In the material below, transcribe every line from the first through the line holding "def ruleFieldsOf (p", exactly, and stop after that line.

Start of Block

/-- The fields of a LANECFG payload (R190). -/
def laneCfgFieldsOf (p : List Byte) : LaneCfgFields :=
  { settle := byteAt p 2, rows := byteAt p 3, cols := byteAt p 4, period := byteAt p 5, debounce := byteAt p 6
    typDelay := wordAt16 p 7, typPeriod := wordAt16 p 9, releaseKey := byteAt p 11, rate := wordAt32 p 12
    gap := byteAt p 16, pulse := byteAt p 17, confirm := wordAt16 p 18 }

/-- The fields of a LANESET payload (R190). -/
def laneSetFieldsOf (p : List Byte) : LaneSetFields :=
  { confirmTones := byteAt p 2, inhibitOpen := byteAt p 3, strict := byteAt p 4, valueLimit := wordAt32 p 5
    dupWindow := wordAt16 p 9, quota := byteAt p 11, high := byteAt p 12, low := byteAt p 13
    openLong := wordAt16 p 14, hostMask := byteAt p 16, keyMask := byteAt p 17, consume := byteAt p 18
    modes := Vector.ofFn fun i => byteAt p (19 + i.val)
    counterMode := byteAt p 27, interval := byteAt p 28, priority := byteAt p 29 }

/-- The fields of a RULE payload (R190). -/
def ruleFieldsOf (p : List Byte) : RuleFields :=
  { active := byteAt p 1, cls := byteAt p 2, minLen := byteAt p 3, maxLen := byteAt p 4, patLen := byteAt p 5
    pattern := Vector.ofFn fun i => byteAt p (6 + i.val)
    check := byteAt p 14, valuePresent := byteAt p 15, start := byteAt p 16, count := byteAt p 17
    scale := byteAt p 18, action := byteAt p 19, tag := byteAt p 20 }

/-- The request of a kind with a payload of that kind's length (R190). -/
def requestOf (k : RequestKind) (p : List Byte) : Request :=
  match k with
  | .ident => .ident
  | .status => .status (byteAt p 0)
  | .laneCfg => .laneCfg (byteAt p 0) (byteAt p 1) (laneCfgFieldsOf p)
  | .laneSet => .laneSet (byteAt p 0) (byteAt p 1) (laneSetFieldsOf p)
  | .keymap => .keymap (byteAt p 0) (byteAt p 1) (byteAt p 2) (byteAt p 3)
  | .rule => .rule (byteAt p 0) (ruleFieldsOf p)
  | .ruleQ => .ruleQ (byteAt p 0)
  | .power => .power (byteAt p 0) (byteAt p 1)
  | .fetch => .fetch (byteAt p 0) (byteAt p 1)
  | .release => .release (byteAt p 0)
  | .flags => .flags (byteAt p 0) (byteAt p 1) (byteAt p 2)
  | .inhibit => .inhibit (byteAt p 0) (byteAt p 1)
  | .tone => .tone (byteAt p 0) (byteAt p 1)
  | .counts => .counts (byteAt p 0) (byteAt p 1)
  | .check => .check (byteAt p 0) (byteAt p 1) (byteAt p 2)
  | .unlock => .unlock
  | .clrFault => .clrFault (byteAt p 0)
  | .restart => .restart

/-- The checks of kind and payload length: the request, or the reply code of the refusal (R177 steps 3 and 4). -/
def parseRequest (kind : Byte) (p : List Byte) : Except ReplyCode Request :=
  match RequestKind.ofByte kind with
  | none => .error .unknownKind
  | some k => if p.length = k.payloadLength then .ok (requestOf k p) else .error .badLength

/-! ### Byte layouts of settings, records and alarms (R190) -/

/-- The 18 bytes of the static settings from the settle requirement on (R190). -/
def LaneCfg.bytes (c : LaneCfg) : List Byte :=
  [byteOf c.settle.val, byteOf c.rows, byteOf c.cols, byteOf c.period, byteOf c.debounce] ++ bytes16n c.typDelay ++
    bytes16n c.typPeriod ++ [optByte (c.releaseKey.map fun k => byteOf k.val)] ++ bytes32n c.rate ++
    [byteOf c.gap, byteOf c.pulse] ++ bytes16n c.confirm

/-- The 28 bytes of the live settings from confirm tones on (R190). -/
def LaneSet.bytes (c : LaneSet) : List Byte :=
  [bitByte c.confirmTones, bitByte c.inhibitOpen, bitByte c.strict] ++ bytes32n c.valueLimit ++
    bytes16n c.dupWindow ++ [byteOf c.quota, byteOf c.high, byteOf c.low] ++ bytes16n c.openLong ++
    [c.hostMask.setWidth 8, c.keyMask.setWidth 8, c.consume.setWidth 8] ++ c.modes.toList.map ReportMode.byte ++
    [c.counterMode.byte, byteOf c.interval, byteOf c.priority.val]

/-- The 8 pattern bytes of an entry: 0x00 for "any" and beyond the pattern (R190). -/
def CodeRule.patternBytes (r : CodeRule) : List Byte :=
  let named := r.pattern.map fun e => match e with | none => (0 : Byte) | some b => b
  named ++ List.replicate (8 - named.length) 0

/-- The 20 bytes of an entry from active on (R190, R66). -/
def CodeRule.bytes (r : CodeRule) : List Byte :=
  [bitByte r.active, r.cls.byte, byteOf r.minLen, byteOf r.maxLen, byteOf r.pattern.length] ++ r.patternBytes ++
    [bitByte r.mod10] ++
    (match r.value with
      | none => [0, 0, 0, 0]
      | some v => [1, byteOf v.start, byteOf v.count, byteOf v.scale]) ++
    [bitByte r.reject, byteOf r.tag.val]

/-- The bytes of the six counters, 2 each (R190). -/
def Counters.bytes (c : Counters) : List Byte :=
  bytes16n c.good ++ bytes16n c.checkFail ++ bytes16n c.rejected ++ bytes16n c.duplicate ++ bytes16n c.overrun ++
    bytes16n c.frameErr

/-- The kind byte of a lane record (R190). -/
def RecordBody.kindByte : RecordBody → Byte
  | .keyDown _ _ => 1
  | .keyRepeat _ => 2
  | .scan _ _ _ _ _ _ => 3
  | .reject _ _ _ => 4
  | .keyUp _ => 5
  | .keylock _ => 6
  | .drawer _ _ _ _ _ => 7
  | .lane _ _ => 8
  | .condition _ _ => 9
  | .counts _ _ => 10
  | .check _ _ _ _ _ _ => 11

/-- The body of a lane record (R190). -/
def RecordBody.bytes : RecordBody → List Byte
  | .keyDown pos lock => [byteOf pos.val, lock.byte]
  | .keyRepeat pos => [byteOf pos.val]
  | .scan code idx tag checked training value =>
    [code.cls.byte, byteOf code.chars.length, ruleByte idx, byteOf tag.val, setByte [checked, training, value.isSome]] ++
      code.chars ++
      (match value with
        | none => []
        | some v => bytes32n v.value ++ [byteOf v.scale] ++ v.lookup)
  | .reject code reason idx =>
    [code.cls.byte, byteOf code.chars.length, reason.byte, ruleByte idx] ++ code.chars
  | .keyUp pos => [byteOf pos.val]
  | .keylock position => [position.byte]
  | .drawer event state source refusal duration =>
    [event.byte, state.byte, setByte [source.isSome, refusal.isSome, duration.isSome]] ++
      [match source with | none => (0 : Byte) | some x => x.byte] ++
      (match refusal with | none => [0, 0] | some (code, failing) => [code.byte, failing.setWidth 8]) ++
      bytes32 (duration.getD 0)
  | .lane state progress => [state.byte, progressByte progress]
  | .condition c live => [byteOf c.idx.val, bitByte live]
  | .counts c interval => c.bytes ++ [byteOf interval]
  | .check sent matched mismatches lockLosses locked cause =>
    bytes32 sent ++ bytes32 matched ++ bytes32 mismatches ++ bytes16n lockLosses ++ [bitByte locked, cause.byte]

/-- A lane record: its header of 9 bytes and its body (R190). -/
def LaneRecord.bytes (r : LaneRecord) : List Byte :=
  [r.body.kindByte, byteOf r.lane.val] ++ bytes16 r.seq ++ bytes32 r.time ++ [byteOf r.lost] ++ r.body.bytes

/-- An alarm record (R190). -/
def Alarm.bytes (a : Alarm) : List Byte :=
  [a.kind.byte, optByte (a.lane.map fun l => byteOf l.val)] ++ bytes32 a.first ++ bytes32 a.last ++ [byteOf a.repeats]

/-- A record in a FETCH reply: its length, then its bytes (R190). -/
def withLength (bytes : List Byte) : List Byte := byteOf bytes.length :: bytes

end Sys2Proof.Machine
end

End of Block

-- EXPECTED ANSWER --
/-- The fields of a LANECFG payload (R190). -/
def laneCfgFieldsOf (p : List Byte) : LaneCfgFields :=
  { settle := byteAt p 2, rows := byteAt p 3, cols := byteAt p 4, period := byteAt p 5, debounce := byteAt p 6
    typDelay := wordAt16 p 7, typPeriod := wordAt16 p 9, releaseKey := byteAt p 11, rate := wordAt32 p 12
    gap := byteAt p 16, pulse := byteAt p 17, confirm := wordAt16 p 18 }

/-- The fields of a LANESET payload (R190). -/
def laneSetFieldsOf (p : List Byte) : LaneSetFields :=
  { confirmTones := byteAt p 2, inhibitOpen := byteAt p 3, strict := byteAt p 4, valueLimit := wordAt32 p 5
    dupWindow := wordAt16 p 9, quota := byteAt p 11, high := byteAt p 12, low := byteAt p 13
    openLong := wordAt16 p 14, hostMask := byteAt p 16, keyMask := byteAt p 17, consume := byteAt p 18
    modes := Vector.ofFn fun i => byteAt p (19 + i.val)
    counterMode := byteAt p 27, interval := byteAt p 28, priority := byteAt p 29 }

/-- The fields of a RULE payload (R190). -/
def ruleFieldsOf (p : List Byte) : RuleFields :=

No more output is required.